■ TASK DESCRIPTION:
From the records below, transcribe only the lines running from the one with "decodeFor .s 0x22AAC806" through the one with "decodeFor .s 0x2EA20100". Keep both of those end lines.

------------------------------------------------------------

-- ==== Sys2Proof/Tests/Slice0.lean ====
section
/-! SUPPORT. Our own tests: words written out from the encodings of the spec, ill-formed terms, single steps on small states, and
for every statement with hypotheses a state and operands that meet them. -/

namespace Sys2Proof.Tests
open Sys2Proof Sys2Proof.Machine

/-! ### Decoding: each word is the match value of its row with the field values put at their places (R31 to R46) -/

theorem test_decode_s0 :
    decodeFor .s 0x02AAC800 = .ok (.add 21 10 25) ∧
    decodeFor .s 0x02AAC801 = .ok (.sub 21 10 25) ∧
    decodeFor .s 0x02AAC802 = .ok (.and 21 10 25) ∧
    decodeFor .s 0x02AAC803 = .ok (.or 21 10 25) ∧
    decodeFor .s 0x02AAC804 = .ok (.xor 21 10 25) ∧
    decodeFor .s 0x02AAC805 = .ok (.andn 21 10 25) ∧
    decodeFor .s 0x02AAC806 = .ok (.shl 21 10 25) ∧
    decodeFor .s 0x02AAC807 = .ok (.shr 21 10 25) ∧
    decodeFor .s 0x02AAC808 = .ok (.sra 21 10 25) ∧
    decodeFor .s 0x02AAC809 = .ok (.ror 21 10 25) ∧
    decodeFor .s 0x02AAC80A = .ok (.slt 21 10 25) ∧
    decodeFor .s 0x02AAC80B = .ok (.sltu 21 10 25) ∧
    decodeFor .s 0x02AAC80C = .ok (.min 21 10 25) ∧
    decodeFor .s 0x02AAC80D = .ok (.max 21 10 25) ∧
    decodeFor .s 0x02AAC80E = .ok (.minu 21 10 25) ∧
    decodeFor .s 0x02AAC80F = .ok (.maxu 21 10 25) :=
  ⟨rfl, rfl, rfl, rfl, rfl, rfl, rfl, rfl, rfl, rfl, rfl, rfl, rfl, rfl, rfl, rfl⟩

theorem test_decode_s1 :
    decodeFor .s 0x02AAC810 = .ok (.adds 21 10 25) ∧
    decodeFor .s 0x02AAC811 = .ok (.subs 21 10 25) ∧
    decodeFor .s 0x02AA0012 = .ok (.clz 21 10) ∧
    decodeFor .s 0x02AA0013 = .ok (.popc 21 10) ∧
    decodeFor .s 0x02AA0014 = .ok (.sextb 21 10) ∧
    decodeFor .s 0x02AA0015 = .ok (.sexth 21 10) ∧
    decodeFor .s 0x02AA0016 = .ok (.sextw 21 10) ∧
    decodeFor .s 0x06AAA53C = .ok (.addi 21 10 42300) ∧
    decodeFor .s 0x0AAAA53C = .ok (.andi 21 10 42300) ∧
    decodeFor .s 0x0EAAA53C = .ok (.ori 21 10 42300) ∧
    decodeFor .s 0x12AAA53C = .ok (.xori 21 10 42300) ∧
    decodeFor .s 0x16AA00A5 = .ok (.shi 21 10 2 37) ∧
    decodeFor .s 0x1AA2A53C = .ok (.lui 21 2 42300) ∧
    decodeFor .s 0x1EAAA53C = .ok (.slti 21 10 42300) ∧
    decodeFor .s 0x22AAC800 = .ok (.mul 21 10 25) ∧
    decodeFor .s 0x22AAC801 = .ok (.mulh 21 10 25) :=
  ⟨rfl, rfl, rfl, rfl, rfl, rfl, rfl, rfl, rfl, rfl, rfl, rfl, rfl, rfl, rfl, rfl⟩

theorem test_decode_s2 :
    decodeFor .s 0x22AAC802 = .ok (.mulhu 21 10 25) ∧
    decodeFor .s 0x22AAC803 = .ok (.div 21 10 25) ∧
    decodeFor .s 0x22AAC804 = .ok (.divu 21 10 25) ∧
    decodeFor .s 0x22AAC805 = .ok (.rem 21 10 25) ∧
    decodeFor .s 0x22AAC806 = .ok (.remu 21 10 25) ∧
    decodeFor .s 0x26AAC84D = .ok (.sel 21 10 25 2 13) ∧
    decodeFor .s 0x2AA20000 = .ok (.movb 21 2) ∧
    decodeFor .s 0x282A0001 = .ok (.setb 1 10) ∧
    decodeFor .s 0x2EA20100 = .ok (.mget 21 2 2) ∧
    decodeFor .s 0x2CAA0101 = .ok (.mput 5 10 2) ∧
    decodeFor .s 0x42BAD234 = .ok (.ldb 21 13 6 4660) ∧
    decodeFor .s 0x46BAD234 = .ok (.ldh 21 13 6 4660) ∧
    decodeFor .s 0x4ABAD234 = .ok (.ldw 21 13 6 4660) ∧
    decodeFor .s 0x4EBAD234 = .ok (.ldd 21 13 6 4660) ∧
    decodeFor .s 0x52BAD234 = .ok (.stb 21 13 6 4660) ∧
    decodeFor .s 0x56BAD234 = .ok (.sth 21 13 6 4660) :=
  ⟨rfl, rfl, rfl, rfl, rfl, rfl, rfl, rfl, rfl, rfl, rfl, rfl, rfl, rfl, rfl, rfl⟩

theorem test_decode_s3 :
    decodeFor .s 0x5ABAD234 = .ok (.stw 21 13 6 4660) ∧
    decodeFor .s 0x5EBAD234 = .ok (.std 21 13 6 4660) ∧
    decodeFor .s 0x62BAD234 = .ok (.ldbn 21 13 6 4660) ∧
    decodeFor .s 0x66BAD234 = .ok (.ldhn 21 13 6 4660) ∧
    decodeFor .s 0x6ABAD234 = .ok (.ldwn 21 13 6 4660) ∧
    decodeFor .s 0x6CBAD234 = .ok (.ldc 5 13 6 4660) ∧
    decodeFor .s 0x70BAD234 = .ok (.stc 5 13 6 4660) ∧
    decodeFor .s 0x768ACED9 = .ok (.amo 20 10 25 13 2 1 9) ∧
    decodeFor .s 0x7AAACEC2 = .ok (.ldaq 21 10 25 13 4 2) ∧
    decodeFor .s 0x7AAACEC6 = .ok (.strl 21 10 25 13 4 2) ∧
    decodeFor .s 0x7AAACE8A = .ok (.sts 21 10 25 13 2) ∧
    decodeFor .s 0x7AAACE8E = .ok (.stcb 21 10 25 13 2) ∧
    decodeFor .s 0x7C0A0200 = .ok (.fence 10 4) ∧
    decodeFor .s 0x80AA0000 = .ok (.cmov 5 10) ∧
    decodeFor .s 0x80AAC801 = .ok (.cjoin 5 10 25) ∧
    decodeFor .s 0x80AAC802 = .ok (.clo 5 10 25) :=
  ⟨rfl, rfl, rfl, rfl, rfl, rfl, rfl, rfl, rfl, rfl, rfl, rfl, rfl, rfl, rfl, rfl⟩

theorem test_decode_s4 :
    decodeFor .s 0x80AAC803 = .ok (.chi 5 10 25) ∧
    decodeFor .s 0x80AAC804 = .ok (.cright 5 10 25) ∧
    decodeFor .s 0x82AA0185 = .ok (.cget 21 10 3) ∧
    decodeFor .s 0x82AAC806 = .ok (.cchk 21 10 25) ∧
    decodeFor .s 0x8600A53C = .ok (.pbr 2 42300) ∧
    decodeFor .s 0x8AAA100D = .ok (.br 21 10 2 1 5) ∧
    decodeFor .s 0x8EA01000 = .ok (.loopend 21 2) ∧
    decodeFor .s 0x90005280 = .ok (.tksig 165) ∧
    decodeFor .s 0x900A5281 = .ok (.tkwait 10 165) ∧
    decodeFor .s 0x92A05282 = .ok (.tkiss 21 165) ∧
    decodeFor .s 0x92A05283 = .ok (.tkcmp 21 165) ∧
    decodeFor .s 0x96AAC800 = .ok (.cwait 21 10 25) ∧
    decodeFor .s 0x96AA0001 = .ok (.cread 21 10) ∧
    decodeFor .s 0x940AC802 = .ok (.cwrite 10 25) ∧
    decodeFor .s 0x980A0100 = .ok (.chwin 10 2) ∧
    decodeFor .s 0x980AC901 = .ok (.chhead 10 25 2) :=
  ⟨rfl, rfl, rfl, rfl, rfl, rfl, rfl, rfl, rfl, rfl, rfl, rfl, rfl, rfl, rfl, rfl⟩

theorem test_decode_s5 :
    decodeFor .s 0x980A0102 = .ok (.chtail 10 2) ∧
    decodeFor .s 0x9AA01903 = .ok (.chstat 21 3 2) ∧
    decodeFor .s 0x98000104 = .ok (.chstop 2) ∧
    decodeFor .s 0xA2A00000 = .ok (.tread 21) ∧
    decodeFor .s 0xA00A0001 = .ok (.tuntil 10) ∧
    decodeFor .s 0xA00A0002 = .ok (.tadj 10) ∧
    decodeFor .s 0xA40AC800 = .ok (.runAt 10 25) ∧
    decodeFor .s 0xA40AC801 = .ok (.runSeam 10 25) ∧
    decodeFor .s 0xA80AC800 = .ok (.seam 10 25) ∧
    decodeFor .s 0xA80AC801 = .ok (.seamR 10 25) ∧
    decodeFor .s 0xAC00A53C = .ok (.safe 42300) ∧
    decodeFor .s 0xB2A01180 = .ok (.srd 21 35) ∧
    decodeFor .s 0xB00A0801 = .ok (.swr 10 16) ∧
    decodeFor .s 0xB0001282 = .ok (.trap 37) ∧
    decodeFor .s 0xB40AC800 = .ok (.bankset 10 25) ∧
    decodeFor .s 0xB6AA0001 = .ok (.bankget 21 10) :=
  ⟨rfl, rfl, rfl, rfl, rfl, rfl, rfl, rfl, rfl, rfl, rfl, rfl, rfl, rfl, rfl, rfl⟩

theorem test_decode_s6 :
    decodeFor .s 0xB40A0002 = .ok (.waymask 10) ∧
    decodeFor .s 0xB40A0003 = .ok (.csel 10) ∧
    decodeFor .s 0xB6AA0004 = .ok (.cstat 21 10) ∧
    decodeFor .s 0xB6AA0005 = .ok (.fstat 21 10) ∧
    decodeFor .s 0xB40A0006 = .ok (.freset 10) ∧
    decodeFor .s 0xB80A0000 = .ok (.regmode 10) ∧
    decodeFor .s 0xBAA00001 = .ok (.regstat 21) ∧
    decodeFor .s 0xBCAAC800 = .ok (.viewld 5 10 25) ∧
    decodeFor .s 0xBEA22001 = .ok (.viewget 21 2 4) ∧
    decodeFor .s 0xC0AAC800 = .ok (.agset 5 10 25) ∧
    decodeFor .s 0xC00A0001 = .ok (.go 10) ∧
    decodeFor .s 0xC00A0002 = .ok (.agstop 10) ∧
    decodeFor .s 0xC2A51803 = .ok (.agget 21 5 3) ∧
    decodeFor .s 0xC40AC800 = .ok (.gset 10 25) ∧
    decodeFor .s 0xC4A6CA01 = .ok (.ggo 5 6 25 4) ∧
    decodeFor .s 0xC6A00002 = .ok (.gstat 21) :=
  ⟨rfl, rfl, rfl, rfl, rfl, rfl, rfl, rfl, rfl, rfl, rfl, rfl, rfl, rfl, rfl, rfl⟩

theorem test_decode_s7 :
    decodeFor .s 0xC8AA0000 = .ok (.boltnew 5 10) ∧
    decodeFor .s 0xC8AAC801 = .ok (.boltgrow 5 10 25) ∧
    decodeFor .s 0xC80A0002 = .ok (.cut 10) ∧
    decodeFor .s 0xFC000002 = .ok (.idle 2) ∧
    decodeFor .s 0xFD025001 = .ok (.loop 37 1) ∧
    decodeFor .s 0x7C000001 = .ok (.slwb) ∧
    decodeFor .s 0x7C000002 = .ok (.slinv) ∧
    decodeFor .s 0xB0000003 = .ok (.tret) ∧
    decodeFor .s 0xB0000004 = .ok (.exit) :=
  ⟨rfl, rfl, rfl, rfl, rfl, rfl, rfl, rfl, rfl⟩

theorem test_decode_v0 :
    decodeFor .v 0x026E62CD = .ok (.vadd 9 5 51 5 38 1) ∧
    decodeFor .v 0x066E62CD = .ok (.vsub 9 5 51 5 38 1) ∧
    decodeFor .v 0x0A6E62CD = .ok (.vmul 9 5 51 5 38 1) ∧
    decodeFor .v 0x0E6E62CD = .ok (.vfma 9 5 51 5 38 1) ∧
    decodeFor .v 0x126E62CD = .ok (.vfms 9 5 51 5 38 1) ∧
    decodeFor .v 0x166E62CD = .ok (.vfnma 9 5 51 5 38 1) ∧
    decodeFor .v 0x1A6E62CD = .ok (.vmin 9 5 51 5 38 1) ∧
    decodeFor .v 0x1E6E62CD = .ok (.vmax 9 5 51 5 38 1) ∧
    decodeFor .v 0x226E6281 = .ok (.vabs 9 5 51 5 1) ∧
    decodeFor .v 0x26EE6281 = .ok (.vneg 11 5 51 5 1) ∧
    decodeFor .v 0x2A6E62CD = .ok (.vdiv 9 5 51 5 38 1) ∧
    decodeFor .v 0x2E6E6281 = .ok (.vsqrt 9 5 51 5 1) ∧
    decodeFor .v 0x326E6281 = .ok (.vrcpe 9 5 51 5 1) ∧
    decodeFor .v 0x366E6281 = .ok (.vrsqe 9 5 51 5 1) ∧
    decodeFor .v 0x3A6E6281 = .ok (.vexp2 5 51 5 1) ∧
    decodeFor .v 0x3E6E6281 = .ok (.vlog2 5 51 5 1) :=
  ⟨rfl, rfl, rfl, rfl, rfl, rfl, rfl, rfl, rfl, rfl, rfl, rfl, rfl, rfl, rfl, rfl⟩

theorem test_decode_v1 :
    decodeFor .v 0x436E62CD = .ok (.vand 13 5 51 5 38 1) ∧
    decodeFor .v 0x476E62CD = .ok (.vor 13 5 51 5 38 1) ∧
    decodeFor .v 0x4B6E62CD = .ok (.vxor 13 5 51 5 38 1) ∧
    decodeFor .v 0x4F6E62CD = .ok (.vandn 13 5 51 5 38 1) ∧
    decodeFor .v 0x51AE62CD = .ok (.vshl 6 5 51 5 38 1) ∧
    decodeFor .v 0x55AE62CD = .ok (.vshr 6 5 51 5 38 1) ∧
    decodeFor .v 0x59AE62CD = .ok (.vsra 6 5 51 5 38 1) ∧
    decodeFor .v 0x5DAE6281 = .ok (.vclz 6 5 51 5 1) ∧
    decodeFor .v 0x61AE62CD = .ok (.vadds 6 5 51 5 38 1) ∧
    decodeFor .v 0x65AE62CD = .ok (.vsubs 6 5 51 5 38 1) ∧
    decodeFor .v 0x69AE62CD = .ok (.vmulhi 6 5 51 5 38 1) ∧
    decodeFor .v 0x6E6E62CD = .ok (.vabd 9 5 51 5 38 1) ∧
    decodeFor .v 0x71AE62CD = .ok (.vrshr 6 5 51 5 38 1) ∧
    decodeFor .v 0x766E62CD = .ok (.vclamp 9 5 51 5 38 1) ∧
    decodeFor .v 0x7B7662CD = .ok (.vsel 13 6 51 5 38 1) ∧
    decodeFor .v 0x7F6E6281 = .ok (.vmov 13 5 51 5 1) :=
  ⟨rfl, rfl, rfl, rfl, rfl, rfl, rfl, rfl, rfl, rfl, rfl, rfl, rfl, rfl, rfl, rfl⟩

theorem test_decode_v2 :
    decodeFor .v 0x832862CD = .ok (.vceq 12 5 3 5 38 1) ∧
    decodeFor .v 0x872862CD = .ok (.vcne 12 5 3 5 38 1) ∧
    decodeFor .v 0x8B2862CD = .ok (.vclt 12 5 3 5 38 1) ∧
    decodeFor .v 0x8F2862CD = .ok (.vcle 12 5 3 5 38 1) ∧
    decodeFor .v 0x932862CD = .ok (.vcun 12 5 3 5 38 1) ∧
    decodeFor .v 0x94006102 = .ok (.vmand 3 2 1) ∧
    decodeFor .v 0x98006102 = .ok (.vmor 3 2 1) ∧
    decodeFor .v 0x9C006102 = .ok (.vmxor 3 2 1) ∧
    decodeFor .v 0xA26E62E1 = .ok (.vcvt 9 5 51 5 3 0 1) ∧
    decodeFor .v 0xA6AE62CD = .ok (.vpack 10 5 51 5 38 1) ∧
    decodeFor .v 0xA8EE6283 = .ok (.vunpk 3 5 51 5 1 1) ∧
    decodeFor .v 0xAF067680 = .ok (.qblk 12 51 45) ∧
    decodeFor .v 0xB36E6032 = .ok (.vbcast 13 5 51 25) ∧
    decodeFor .v 0xB5AE6000 = .ok (.vlane 6 5 51) ∧
    decodeFor .v 0xBB6E62CD = .ok (.vperm 13 5 51 5 38 1) ∧
    decodeFor .v 0xBF6E62B3 = .ok (.vslide 13 5 51 5 25 1) :=
  ⟨rfl, rfl, rfl, rfl, rfl, rfl, rfl, rfl, rfl, rfl, rfl, rfl, rfl, rfl, rfl, rfl⟩

theorem test_decode_v3 :
    decodeFor .v 0xC26E6281 = .ok (.vrsum 9 5 51 5 1) ∧
    decodeFor .v 0xC76E6281 = .ok (.vrmax 13 5 51 5 1) ∧
    decodeFor .v 0xCB6E6281 = .ok (.vrmin 13 5 51 5 1) ∧
    decodeFor .v 0xCE6E62CD = .ok (.vrdot 9 5 51 5 38 1) ∧
    decodeFor .v 0xD36E6281 = .ok (.vrev 13 5 51 5 1) ∧
    decodeFor .v 0xD76E62CD = .ok (.vzip 13 5 51 5 38 1) ∧
    decodeFor .v 0xDB6E62CD = .ok (.vunzip 13 5 51 5 38 1) ∧
    decodeFor .v 0xDF6E62CD = .ok (.vshuf 13 5 51 5 38 1) ∧
    decodeFor .v 0xE3685500 = .ok (.defer 13 5 2 42) ∧
    decodeFor .v 0xE746610C = .ok (.drain 13 51 2 1 2) ∧
    decodeFor .v 0xE9C66004 = .ok (.vdqcnt 51 2) :=
  ⟨rfl, rfl, rfl, rfl, rfl, rfl, rfl, rfl, rfl, rfl, rfl⟩

theorem test_decode_m0 :
    decodeFor .m 0x002E0001 = .ok (.mldw 5 6 1) ∧
    decodeFor .m 0x082B0005 = .ok (.mldwBd 5 3 1 0 1) ∧
    decodeFor .m 0x102D0001 = .ok (.mldb 5 5 1) ∧
    decodeFor .m 0x18060001 = .ok (.mwclr 6 1) ∧
    decodeFor .m 0x44A90202 = .ok (.mmul 2 2 5 1 514) ∧
    decodeFor .m 0x4CA90202 = .ok (.macc 2 2 5 1 514) ∧
    decodeFor .m 0x54A90202 = .ok (.maccn 2 2 5 1 514) ∧
    decodeFor .m 0x5C890202 = .ok (.mmulg 2 2 1 1 514) ∧
    decodeFor .m 0x64890202 = .ok (.maccg 2 2 1 1 514) ∧
    decodeFor .m 0x80BE0301 = .ok (.mdrn 2 7 6 769) ∧
    decodeFor .m 0x88B60301 = .ok (.mdrnc 2 6 6 769) ∧
    decodeFor .m 0x94BE0301 = .ok (.mdrnr 2 2 7 6 769) ∧
    decodeFor .m 0x98800000 = .ok (.mclr 2) ∧
    decodeFor .m 0xA40000B6 = .ok (.msfmt 2 45 1 0) ∧
    decodeFor .m 0xA8380000 = .ok (.mstat 7) :=
  ⟨rfl, rfl, rfl, rfl, rfl, rfl, rfl, rfl, rfl, rfl, rfl, rfl, rfl, rfl, rfl⟩

theorem test_decode_c0 :
    decodeFor .c 0x016AF6CD = .ok (.ccpy 5 10 11 13 22 13) ∧
    decodeFor .c 0x056AF6CD = .ok (.ccpyt 5 10 11 13 22 13) ∧
    decodeFor .c 0x096AF6CC = .ok (.cgath 5 10 11 13 22 12) ∧
    decodeFor .c 0x0D6AF6CD = .ok (.cscat 5 10 11 13 22 13) ∧
    decodeFor .c 0x1142F6CD = .ok (.cfill 5 11 13 22 13) ∧
    decodeFor .c 0x142AC016 = .ok (.cldrec 10 11 22) ∧
    decodeFor .c 0x1802C001 = .ok (.rcfence 11 1) ∧
    decodeFor .c 0x1C2802CD = .ok (.migrate 10 22 13) ∧
    decodeFor .c 0x216AF6CD = .ok (.put 5 10 11 13 22 13) ∧
    decodeFor .c 0x256AF6CD = .ok (.putred 5 10 11 13 22 13) ∧
    decodeFor .c 0x296AF6CC = .ok (.get 5 10 11 13 22 12) ∧
    decodeFor .c 0x2C0002CD = .ok (.carm 22 13) ∧
    decodeFor .c 0x300002CD = .ok (.craise 22 13) ∧
    decodeFor .c 0x342802CD = .ok (.shsend 10 22 13) ∧
    decodeFor .c 0x382AC016 = .ok (.cpref 10 11 22) ∧
    decodeFor .c 0x402AF6CD = .ok (.ccpyr 10 11 13 22 13) :=
  ⟨rfl, rfl, rfl, rfl, rfl, rfl, rfl, rfl, rfl, rfl, rfl, rfl, rfl, rfl, rfl, rfl⟩

theorem test_decode_c1 :
    decodeFor .c 0x442AF6CD = .ok (.ccpyrt 10 11 13 22 13) ∧
    decodeFor .c 0x496AF6CC = .ok (.cgatht 5 10 11 13 22 12) ∧
    decodeFor .c 0x4D6AF6CD = .ok (.cscatt 5 10 11 13 22 13) ∧
    decodeFor .c 0x516AF6CD = .ok (.cxpose 5 10 11 13 22 13) ∧
    decodeFor .c 0x556AF6CD = .ok (.ccvt 5 10 11 13 22 13) ∧
    decodeFor .c 0x582AC016 = .ok (.cflush 10 11 22) ∧
    decodeFor .c 0x5C2AC016 = .ok (.cinval 10 11 22) ∧
    decodeFor .c 0x614036CD = .ok (.cwrw 5 13 22 13) ∧
    decodeFor .c 0x6541B6CD = .ok (.catom 5 6 13 22 13) :=
  ⟨rfl, rfl, rfl, rfl, rfl, rfl, rfl, rfl, rfl⟩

------------------------------------------------------------

■ ANSWER SECTION:
    decodeFor .s 0x22AAC806 = .ok (.remu 21 10 25) ∧
    decodeFor .s 0x26AAC84D = .ok (.sel 21 10 25 2 13) ∧
    decodeFor .s 0x2AA20000 = .ok (.movb 21 2) ∧
    decodeFor .s 0x282A0001 = .ok (.setb 1 10) ∧
    decodeFor .s 0x2EA20100 = .ok (.mget 21 2 2) ∧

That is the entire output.